Dans un contexte de remontée du nombre de contaminations et de progression du virus, le gouvernement a annoncé la même semaine l’obligation du masque dans de nombreuses villes et la fin du régime exceptionnel d’absence qui était jusque-là mis en place dans le cadre de l’épidémie pour les personnes dites « les plus à risque ». On notera le sens du timing…
Jusque-là, malgré de nombreuses hésitations et une confusion entretenue par le gouvernement, les travailleurEs « vulnérables » bénéficiaient d’un régime dérogatoire d’absence. Dans le privé, cela leur donnait accès soit au maintien en télétravail lorsque leur activité le permettait, soit à un arrêt de travail dérogatoire durant la période allant du 3 mars au 30 avril, puis par la suite au dispositif de « chômage partiel » mis en place par le gouvernement. Pour les fonctionnaires, ils avaient accès depuis le 3 mars à un placement en télétravail ou en « Autorisation spéciale d’absence » (ASA) qui leur permettait un maintien de leur salaire plein.
Les « vulnérables » de la veille sont pas ceux du lendemain
Étaient alors considérées comme vulnérables : les plus de 65 ans, les personnes atteintes d’une maladie chronique ou fragilisant leur système immunitaire (antécédents cardiovasculaires, diabète, obésité, pathologies chroniques respiratoires, cancers, insuffisance rénale, cirrhose, splénectomie, drépanocytose, etc.) et les femmes enceintes au troisième trimestre. Il faut considérer aussi l’élargissement qui avait été fait de ces régimes aux gardes d’enfants et surtout les conjointEs de patientEs à risque. Un dispositif qui, loin d’être parfait, avait le mérite d’offrir un minimum de protection sanitaire mais surtout légal à une frange des travailleurEs parmi les plus fragiles et les plus précaires.
Sauvegarder « les plus fragiles des vulnérables » (sic)
L’article 2 du dernier décret restreint le régime dérogatoire à quatre critères de vulnérabilité comprenant les cancers, l’immunodépression, le diabète ou obésité avec complications et, pour les plus de 65 ans, les insuffisances rénales sévères (dialyses). Autrement dit, essentiellement des personnes dont l’état de santé très précaire les excluaient déjà très souvent du travail. Pour les autres ? Le risque semble acceptable à ce gouvernement qui a pris l’habitude de jouer avec nos vies…

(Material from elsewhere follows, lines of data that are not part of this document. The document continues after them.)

-- ==== Sys2Proof/Laws/PerInstr.lean ====
section
/-!
SUPPORT. What is true of every instruction as syntax, one lemma for each constructor: the encoding fits the window a fetch
reads, and only a record of the stream, or the command, has one (R79).
-/

namespace Sys2Proof

@[simp] theorem leBytes_length (n v : Nat) : (leBytes n v).length = n := by
  induction n generalizing v with
  | zero => rfl
  | succ n ih => simp [leBytes, ih]

@[simp] theorem le32_length (w : Word) : (le32 w).length = 4 := leBytes_length 4 _

@[simp] theorem le64_length (w : BitVec 64) : (le64 w).length = 8 := leBytes_length 8 _

theorem CzOffset.bytes_length (off : CzOffset) : off.bytes.length = off.len := by
  cases off <;> simp [CzOffset.bytes, CzOffset.len]

theorem CountField.bytes_length (count : CountField) : count.bytes.length = count.len := by
  cases count <;> simp [CountField.bytes, CountField.len]

theorem CzOffset.len_le (off : CzOffset) : off.len ≤ 4 := by cases off <;> simp [CzOffset.len]

theorem CountField.len_le (count : CountField) : count.len ≤ 4 := by cases count <;> simp [CountField.len]

theorem encodeL2Header_length_le (header : L2Header) : (encodeL2Header header).length ≤ maxRecordBytes := by
  cases header with
  | unsupported v => simp [encodeL2Header, maxRecordBytes]
  | fields v => simp only [encodeL2Header, maxRecordBytes]; split <;> split <;> simp

namespace Laws.EncodingFits

/-- The bytes of the instruction fit the window a fetch reads, and what has no place in the stream has none. -/
def Statement (i : Instr) : Prop :=
  (encode i).length ≤ maxRecordBytes ∧ (i.streamPos = none → encode i = [])

theorem cmdGo (ignored : BitVec 31) : Statement (.cmdGo ignored) := by
  simp [Statement, encode, maxRecordBytes, Instr.streamPos]

theorem idCntz (leading : Bool) (space : Byte) : Statement (.idCntz leading space) := by
  cases leading <;> simp [Statement, encode, cntzMagic, maxRecordBytes, Instr.streamPos]

theorem idLerc2 (sixth : Byte) : Statement (.idLerc2 sixth) := by
  simp [Statement, encode, lercMagic, maxRecordBytes, Instr.streamPos]

theorem czHdr (version imageType height width : Word) (maxZError : F64) : Statement (.czHdr version imageType height width maxZError) := by
  simp [Statement, encode, maxRecordBytes, Instr.streamPos]

theorem czMsec (numBlocksY numBlocksX numBytes : Word) (maxValue : F32) : Statement (.czMsec numBlocksY numBlocksX numBytes maxValue) := by
  simp [Statement, encode, maxRecordBytes, Instr.streamPos]

theorem czPsec (numBlocksY numBlocksX numBytes : Word) (maxValue : F32) : Statement (.czPsec numBlocksY numBlocksX numBytes maxValue) := by
  simp [Statement, encode, maxRecordBytes, Instr.streamPos]

theorem czRaw (off : CzOffset) : Statement (.czRaw off) := by
  have := off.len_le
  simp [Statement, encode, CzOffset.bytes_length, maxRecordBytes, Instr.streamPos]; omega

theorem czBs (off : CzOffset) (bitsPerPixel : BitVec 6) (count : CountField) :
    Statement (.czBs off bitsPerPixel count) := by
  have := count.len_le
  cases off <;>
    simp [Statement, encode, CzOffset.bytes, CountField.bytes_length, maxRecordBytes, Instr.streamPos] <;> omega

theorem czConst (off : CzOffset) : Statement (.czConst off) := by
  have := off.len_le
  simp [Statement, encode, CzOffset.bytes_length, maxRecordBytes, Instr.streamPos]; omega

theorem czRsvd (header : Byte) : Statement (.czRsvd header) := by
  simp [Statement, encode, maxRecordBytes, Instr.streamPos]

theorem rleLit (run : BitVec 16) : Statement (.rleLit run) := by
  simp [Statement, encode, maxRecordBytes, Instr.streamPos]

theorem rleRep (run : BitVec 16) : Statement (.rleRep run) := by
  simp [Statement, encode, maxRecordBytes, Instr.streamPos]

theorem rleEnd : Statement (.rleEnd) := by
  simp [Statement, encode, maxRecordBytes, Instr.streamPos]

theorem rleZero : Statement (.rleZero) := by
  simp [Statement, encode, maxRecordBytes, Instr.streamPos]

theorem l2Hdr (header : L2Header) : Statement (.l2Hdr header) := ⟨encodeL2Header_length_le header, nofun⟩

theorem l2Mask (numBytes : Word) : Statement (.l2Mask numBytes) := by
  simp [Statement, encode, maxRecordBytes, Instr.streamPos]

theorem l2Ranges : Statement (.l2Ranges) := by
  simp [Statement, encode, maxRecordBytes, Instr.streamPos]

theorem l2Sweep (flag : Byte) : Statement (.l2Sweep flag) := by
  simp [Statement, encode, maxRecordBytes, Instr.streamPos]

theorem l2Body : Statement (.l2Body) := by
  simp [Statement, encode, maxRecordBytes, Instr.streamPos]

theorem l2HfTiles : Statement (.l2HfTiles) := by
  simp [Statement, encode, maxRecordBytes, Instr.streamPos]

theorem l2HfDelta : Statement (.l2HfDelta) := by
  simp [Statement, encode, maxRecordBytes, Instr.streamPos]

theorem l2HfPlain : Statement (.l2HfPlain) := by
  simp [Statement, encode, maxRecordBytes, Instr.streamPos]

theorem l2TileRaw (otype : BitVec 2) (tag : BitVec 4) : Statement (.l2TileRaw otype tag) := by
  simp [Statement, encode, maxRecordBytes, Instr.streamPos]

theorem l2TileBs (otype : BitVec 2) (tag : BitVec 4) : Statement (.l2TileBs otype tag) := by
  simp [Statement, encode, maxRecordBytes, Instr.streamPos]

theorem l2TileXb (otype : BitVec 2) (tag : BitVec 4) : Statement (.l2TileXb otype tag) := by
  simp [Statement, encode, maxRecordBytes, Instr.streamPos]

theorem l2TileConst (otype : BitVec 2) (tag : BitVec 4) : Statement (.l2TileConst otype tag) := by
  simp [Statement, encode, maxRecordBytes, Instr.streamPos]

theorem bs2Aff (numBits : BitVec 5) (count : CountField) : Statement (.bs2Aff numBits count) := by
  have := count.len_le
  simp [Statement, encode, CountField.bytes_length, maxRecordBytes, Instr.streamPos]; omega

theorem bs2Lut (numBits : BitVec 5) (count : CountField) : Statement (.bs2Lut numBits count) := by
  have := count.len_le
  simp [Statement, encode, CountField.bytes_length, maxRecordBytes, Instr.streamPos]; omega

theorem hufTable (hversion size i0 i1 : Word) : Statement (.hufTable hversion size i0 i1) := by
  simp [Statement, encode, maxRecordBytes, Instr.streamPos]

theorem unpkL (a n : Word) (k : BitVec 6) : Statement (.unpkL a n k) := by
  simp [Statement, encode, maxRecordBytes, Instr.streamPos]

theorem unpkM (a n : Word) (k : BitVec 6) : Statement (.unpkM a n k) := by
  simp [Statement, encode, maxRecordBytes, Instr.streamPos]

theorem remapAff (c : Word) (off step vmax : F64) (clamp : Bool) : Statement (.remapAff c off step vmax clamp) := by
  simp [Statement, encode, maxRecordBytes, Instr.streamPos]

theorem remapLut (c : Word) : Statement (.remapLut c) := by
  simp [Statement, encode, maxRecordBytes, Instr.streamPos]

theorem maskExpand : Statement (.maskExpand) := by
  simp [Statement, encode, maxRecordBytes, Instr.streamPos]

theorem f32Sum (a len : Word) : Statement (.f32Sum a len) := by
  simp [Statement, encode, maxRecordBytes, Instr.streamPos]

theorem hufBuild : Statement (.hufBuild) := by
  simp [Statement, encode, maxRecordBytes, Instr.streamPos]

theorem hufSym : Statement (.hufSym) := by
  simp [Statement, encode, maxRecordBytes, Instr.streamPos]

theorem hufPlane (mode : PlaneMode) : Statement (.hufPlane mode) := by
  simp [Statement, encode, maxRecordBytes, Instr.streamPos]

theorem constSurf (source : SurfSource) : Statement (.constSurf source) := by
  simp [Statement, encode, maxRecordBytes, Instr.streamPos]

theorem maskAnd : Statement (.maskAnd) := by
  simp [Statement, encode, maxRecordBytes, Instr.streamPos]

theorem reshape : Statement (.reshape) := by
  simp [Statement, encode, maxRecordBytes, Instr.streamPos]

end Laws.EncodingFits

end Sys2Proof
end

Comme toujours, cette reprise du travail forcée concerne de manière très différente les « premiers » et les « derniers » de cordée. Dans le privé, le chômage partiel représentait une perte de salaire, mais moins importante que celle impliqué par un arrêt maladie. De même dans le public avec les ASA. Notons enfin, la crise l’a mis au jour, que les travailleurEs ne pouvant télétravailler sont en majorité celles et ceux effectuant les tâches les plus difficiles, les plus manuelles, les moins bien payés et les plus précaires.
Lutter toutes et tous ensemble
En réalité, cette mesure, ne s’appliquant qu’à une minorité de personnes, est en réalité aussi mesquine que symbolique. Elle envoie le signal clair que « tout le monde doit retourner au travail », y compris au prix de sa vie. Ce n’est pas le type de société que nous voulons construire. Nous devons également nous rappeler que les droits et les conditions de travail des plus « fragiliséEs » d’entre nous sont depuis longtemps la mesure des droits de l’ensemble des travailleurEs. Il faut exiger le retrait de ce décret scélérat et imposer, dans chaque entreprise, le maintien du salaire plein sans jours de carences pour tous les salariéEs ne pouvant travailler à cause de l’épidémie.